Our body maintains CS by maintaining/establishing the p53/p21 pathway or the p16INK41/pb. Both of these pathways are tumor suppressive pathways and they both implement widespread changes in gene expression, activate cyclin dependent kinase inhibitors and are negative regulators the of cell cycle. The chronic activation of these pathways results in cell senescence induced growth arrest.
- Tumor growth. Evidence in xenograft studies has demonstrated that cell senescence stimulated tumour growth in mice. In mice with comprised immune systems, fibroblasts stimulated the proliferation of mice and human epithalamia tumour cells in tissues.
- Cancer development. SASP`s stimulated malignant phenotypes in culture. In this study, epithelia cells transformed into mesenchymal cells. This transition resulted in the development of metastatic cancer.
- Leukocyte production. CS may promote cancer initiation considering that SASP`s cause inflammation. This study demonstrated that SASPs stimulated the production leukocytes. Leukocytes are reactive toxic moieties that cause DNA damage.
- Cell senescence drives degenerative and hyperplastic pathologic cellular changes. Degenerative cellular changes affect tissues and organs, causing them to deteriorate over time, while hyperplastic changes increase cell sizes and populations which cause organs to enlarge.
- Tumor suppression.

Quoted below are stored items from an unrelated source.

-- ==== Sys2Proof/Laws/KeepElrynScalar.lean ====
section
/-!
SUPPORT. The parts of the state that the operations of Machine/ElrynScalar.lean may write.
-/

namespace Sys2Proof.Machine

open Reg Ob

theorem State.branch_keep {wr : Nat} {s₀ : State} (s : State) (g : Nat) (off : BitVec 16) (cond : Engine → Bool) (hk : Keep wr s₀ s) (hs : 4297315348 &&& wr = 4297315348) :
    Keep wr s₀ (State.branch s g off cond) := by
  refine Keep.app hk ?_ hs
  unfold State.branch
  repeat' (first
    | with_reducible exact Keep.refl _
    | (intro _)
    | with_reducible apply State.native_keep
    | with_reducible apply State.jumpTo_keep
    | with_reducible apply State.retire_keep
    | with_reducible refine Keep.ite ?_ ?_
    | rfl)

theorem State.jumpReg_keep {wr : Nat} {s₀ : State} (s : State) (g : Nat) (gs : BitVec 5) (link : Option (BitVec 5)) (hk : Keep wr s₀ s) (hs : 4297315348 &&& wr = 4297315348) :
    Keep wr s₀ (State.jumpReg s g gs link) := by
  refine Keep.app hk ?_ hs
  unfold State.jumpReg
  repeat' (first
    | with_reducible exact Keep.refl _
    | (intro _)
    | with_reducible apply State.native_keep
    | with_reducible apply State.jumpTo_keep
    | rfl)

theorem State.readSpecial_keep {wr : Nat} {s₀ : State} (s : State) (g : Nat) (n : BitVec 5) {v : Word} {t : State}
    (h : s.readSpecial g n = some (v, t)) (hk : Keep wr s₀ s) (hs : 16386 &&& wr = 16386) : Keep wr s₀ t := by
  refine Keep.app hk ?_ hs
  unfold State.readSpecial at h
  extract_lets e at h
  split at h <;> first
    | (cases h; exact Keep.refl _)
    | (cases h; exact Keep.set_free (by decide) (Keep.refl _))
    | (simp only [Option.some.injEq, Prod.mk.injEq] at h; obtain ⟨-, rfl⟩ := h; exact State.countCycles_keep _ _ (Keep.refl _) (by decide))
    | (split at h <;> cases h <;> first | exact Keep.refl _ | exact State.setEng_keep _ _ _ (Keep.refl _) (by decide))
    | (split at h
       · cases h; exact Keep.refl _
       · split at h <;> cases h
         exact Keep.refl _)

theorem execINop_keep (engine : Nat) (s : State) : KeepOut 4297315348 s (execINop engine s) := by
  unfold execINop
  repeat' (first
    | with_reducible exact Keep.refl _
    | with_reducible refine Keep.out ?_
    | with_reducible apply State.regOp_keep
    | rfl)

theorem execIFence_keep (engine : Nat) (s : State) : KeepOut 4297315348 s (execIFence engine s) := by
  unfold execIFence
  repeat' (first
    | with_reducible exact Keep.refl _
    | (intro _)
    | with_reducible refine Keep.out ?_
    | with_reducible apply State.native_keep
    | with_reducible apply State.retire_keep
    | with_reducible apply State.setEng_keep
    | with_reducible refine Keep.ite ?_ ?_
    | rfl)

theorem execIEret_keep (engine : Nat) (s : State) : KeepOut 4297315348 s (execIEret engine s) := by
  unfold execIEret
  repeat' (first
    | with_reducible exact Keep.refl _
    | (intro _)
    | with_reducible refine Keep.out ?_
    | with_reducible apply State.native_keep
    | with_reducible apply State.takeAsync_keep
    | with_reducible apply State.setEng_keep
    | rfl)

theorem execIBreak_keep (engine : Nat) (s : State) : KeepOut 4297315348 s (execIBreak engine s) := by
  unfold execIBreak
  repeat' (first
    | with_reducible exact Keep.refl _
    | (intro _)
    | with_reducible refine Keep.out ?_
    | with_reducible apply State.native_keep
    | with_reducible apply State.takeException_keep
    | rfl)

theorem execISignal_keep (engine : Nat) (s : State) : KeepOut 4297315348 s (execISignal engine s) := by
  unfold execISignal
  repeat' (first
    | with_reducible exact Keep.refl _
    | (intro _)
    | with_reducible refine Keep.out ?_
    | with_reducible apply State.native_keep
    | with_reducible apply State.retire_keep
    | with_reducible apply State.engEvent_keep
    | rfl)

theorem execIWaitjob_keep (engine : Nat) (s : State) : KeepOut 4297315350 s (execIWaitjob engine s) := by
  unfold execIWaitjob
  repeat' (first
    | with_reducible exact Keep.refl _
    | (intro _)
    | with_reducible refine Keep.out ?_
    | with_reducible apply State.native_keep
    | with_reducible apply State.waitJob_keep
    | with_reducible apply State.illegal_keep
    | with_reducible refine Keep.ite ?_ ?_
    | rfl)

theorem execIExit_keep (engine : Nat) (gs : BitVec 5) (s : State) : KeepOut 4297315350 s (execIExit engine gs s) := by
  unfold execIExit
  repeat' (first
    | with_reducible exact Keep.refl _
    | (intro _)
    | with_reducible refine Keep.out ?_
    | (fail_if_no_progress (extract_lets +onlyGivenNames x); first
        | clear_value x)
    | with_reducible apply State.native_keep
    | with_reducible apply State.finishExit_keep
    | with_reducible apply State.setEng_keep
    | with_reducible apply State.illegal_keep
    | with_reducible refine Keep.ite ?_ ?_
    | rfl)

theorem execIMfs_keep (engine : Nat) (gd sr : BitVec 5) (s : State) : KeepOut 4297315350 s (execIMfs engine gd sr s) := by
  unfold execIMfs
  repeat' (first
    | with_reducible exact Keep.refl _
    | (intro _)
    | with_reducible refine Keep.out ?_
    | with_reducible apply State.native_keep
    | with_reducible apply State.retire_keep
    | with_reducible apply State.illegal_keep
    | split
    | exact State.readSpecial_keep _ _ _ ‹_› (Keep.refl _) (by decide)
    | rfl)

theorem execIMts_keep (engine : Nat) (sr gs : BitVec 5) (s : State) : KeepOut 4297315348 s (execIMts engine sr gs s) := by
  unfold execIMts
  repeat' (first
    | with_reducible exact Keep.refl _
    | (intro _)
    | with_reducible refine Keep.out ?_
    | with_reducible apply State.native_keep
    | with_reducible apply State.retire_keep
    | with_reducible apply State.illegal_keep
    | split
    | rfl)

theorem execIAdd_keep (engine : Nat) (gd gs gt : BitVec 5) (s : State) : KeepOut 4297315348 s (execIAdd engine gd gs gt s) := by
  unfold execIAdd
  repeat' (first
    | with_reducible exact Keep.refl _
    | with_reducible refine Keep.out ?_
    | with_reducible apply State.alu_keep
    | rfl)

theorem execISub_keep (engine : Nat) (gd gs gt : BitVec 5) (s : State) : KeepOut 4297315348 s (execISub engine gd gs gt s) := by
  unfold execISub
  repeat' (first
    | with_reducible exact Keep.refl _
    | with_reducible refine Keep.out ?_
    | with_reducible apply State.alu_keep
    | rfl)

theorem execIAnd_keep (engine : Nat) (gd gs gt : BitVec 5) (s : State) : KeepOut 4297315348 s (execIAnd engine gd gs gt s) := by
  unfold execIAnd
  repeat' (first
    | with_reducible exact Keep.refl _
    | with_reducible refine Keep.out ?_
    | with_reducible apply State.alu_keep
    | rfl)

theorem execIOr_keep (engine : Nat) (gd gs gt : BitVec 5) (s : State) : KeepOut 4297315348 s (execIOr engine gd gs gt s) := by
  unfold execIOr
  repeat' (first
    | with_reducible exact Keep.refl _
    | with_reducible refine Keep.out ?_
    | with_reducible apply State.alu_keep
    | rfl)

theorem execIXor_keep (engine : Nat) (gd gs gt : BitVec 5) (s : State) : KeepOut 4297315348 s (execIXor engine gd gs gt s) := by
  unfold execIXor
  repeat' (first
    | with_reducible exact Keep.refl _
    | with_reducible refine Keep.out ?_
    | with_reducible apply State.alu_keep
    | rfl)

Cell senescence supresses the development and spread of cancer. How this was found: P21, which is a protein found in both mice and humans, inhibits cell divisions in cells that express a RAS tumor gene.

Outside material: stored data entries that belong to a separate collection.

theorem State.readValue_keep {wr : Nat} {s₀ : State} (s : State) (x : Session) (o : Obj) (i : Nat) (y : Sensed) (hk : Keep wr s₀ s) (hs : 8589934592 &&& wr = 8589934592) :
    Keep wr s₀ (State.readValue s x o i y).2 := by
  refine Keep.app hk ?_ hs
  unfold State.readValue
  repeat' (first
    | with_reducible exact Keep.refl _
    | with_reducible assumption
    | (fail_if_no_progress (extract_lets +onlyGivenNames x); first
        | (with_reducible refine Keep.cut (t := x.2) ?_ ?_; (on_goal 1 => (unfold x; clear x)); (on_goal 2 => (intro hx; clear_value x))))
    | with_reducible apply State.challenge_keep
    | with_reducible refine Keep.ite_snd ?_ ?_
    | split
    | rfl)

theorem State.readRequest_keep {wr : Nat} {s₀ : State} (s : State) (x : Session) (b : List Byte) (y : Sensed) (hk : Keep wr s₀ s) (hs : 8589934592 &&& wr = 8589934592) :
    Keep wr s₀ (State.readRequest s x b y).2 := by
  refine Keep.app hk ?_ hs
  unfold State.readRequest
  repeat' (first
    | with_reducible exact Keep.refl _
    | (fail_if_no_progress (extract_lets +onlyGivenNames x); first
        | clear_value x)
    | with_reducible apply State.readValue_keep
    | with_reducible refine Keep.ite_snd ?_ ?_
    | split
    | with_reducible refine Keep.of_pair (by assumption) ?_
    | rfl)

theorem State.writeSegment_keep {wr : Nat} {s₀ : State} (s : State) (x : Session) (o : Obj) (i off : Nat) (final : Bool) (data : List Byte) (y : Sensed) (hk : Keep wr s₀ s) (hs : 32117955190 &&& wr = 32117955190) :
    Keep wr s₀ (State.writeSegment s x o i off final data y).2 := by
  refine Keep.app hk ?_ hs
  unfold State.writeSegment
  repeat' (first
    | with_reducible exact Keep.refl _
    | with_reducible assumption
    | (fail_if_no_progress (extract_lets +onlyGivenNames x); first
        | (with_reducible refine Keep.cut (t := x) ?_ ?_; (on_goal 1 => (unfold x; clear x)); (on_goal 2 => (intro hx; clear_value x))))
    | with_reducible apply State.modSession_keep
    | with_reducible apply State.writeLong_keep
    | with_reducible refine Keep.ite_snd ?_ ?_
    | split
    | rfl)

theorem State.writeRequest_keep {wr : Nat} {s₀ : State} (s : State) (x : Session) (final : Bool) (b : List Byte) (y : Sensed) (hk : Keep wr s₀ s) (hs : 549755813878 &&& wr = 549755813878) :
    Keep wr s₀ (State.writeRequest s x final b y).2 := by
  refine Keep.app hk ?_ hs
  unfold State.writeRequest
  repeat' (first
    | with_reducible exact Keep.refl _
    | with_reducible assumption
    | (fail_if_no_progress (extract_lets +onlyGivenNames x); first
        | (with_reducible refine Keep.cut (t := x.2) ?_ ?_; (on_goal 1 => (unfold x; clear x)); (on_goal 2 => (intro hx; clear_value x)))
        | clear_value x)
    | with_reducible apply State.writeSegment_keep
    | with_reducible apply State.writeNumber_keep
    | with_reducible refine Keep.ite_snd ?_ ?_
    | split
    | rfl)

theorem State.subscribeRequest_keep {wr : Nat} {s₀ : State} (s : State) (x : Session) (b : List Byte) (hk : Keep wr s₀ s) (hs : 17179869184 &&& wr = 17179869184) :
    Keep wr s₀ (State.subscribeRequest s x b).2 := by
  refine Keep.app hk ?_ hs
  unfold State.subscribeRequest
  repeat' (first
    | with_reducible exact Keep.refl _
    | (fail_if_no_progress (extract_lets +onlyGivenNames x); first
        | clear_value x)
    | with_reducible apply State.modSession_keep
    | with_reducible refine Keep.ite_snd ?_ ?_
    | rfl)

theorem State.unsubscribeRequest_keep {wr : Nat} {s₀ : State} (s : State) (x : Session) (b : List Byte) (hk : Keep wr s₀ s) (hs : 17179869184 &&& wr = 17179869184) :
    Keep wr s₀ (State.unsubscribeRequest s x b).2 := by
  refine Keep.app hk ?_ hs
  unfold State.unsubscribeRequest
  repeat' (first
    | with_reducible exact Keep.refl _
    | (fail_if_no_progress (extract_lets +onlyGivenNames x); first
        | clear_value x)
    | with_reducible apply State.modSession_keep
    | with_reducible refine Keep.ite_snd ?_ ?_
    | rfl)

- Immune clearance. Senescent cells elicit inflammation. Inflammation attracts immune cells, which includes destructive leukocytes of the innate immune system. Therefore, cell senescence suppress tumorigenesis by implementing cell growth arrest. Cell senescence accomplishes this by stimulating the immune system to pick out oncogene expressing premalignant or malignant cells.
- Tissue repair. This was demonstrated in a study involving a mouse with acute liver injury. The injury induced the senescence of hepatic cells, which were eventually cleared by the immune system. Where the injury was preformed, low levels of fibrosis was observed.
Cell senescence results in arrested cellular growth, changes in gene expression and chromatin organization. It is often initiated by dysfunctional telomeres, genomic damage, cellular oxidation and mitogenic signals. Our body maintains a state of senescence via the p53/p21 or p16INK41/pb pathway, which are both tumor suppressive pathways. The downfalls of the cell senescence are that it results in tutor growth, cancer development, leukocyte production and drives both degenerative and hyperplastic pathology. The bright side includes tumor suppression, immune clearance and tissue repair.
Considering all aspects of this process it is safe to say that the effects of cell senescence within the tumour microenvironment is complex and highly dependent on the physiological context. So how bad can it really be? Sometimes you just gotta take the good with bad.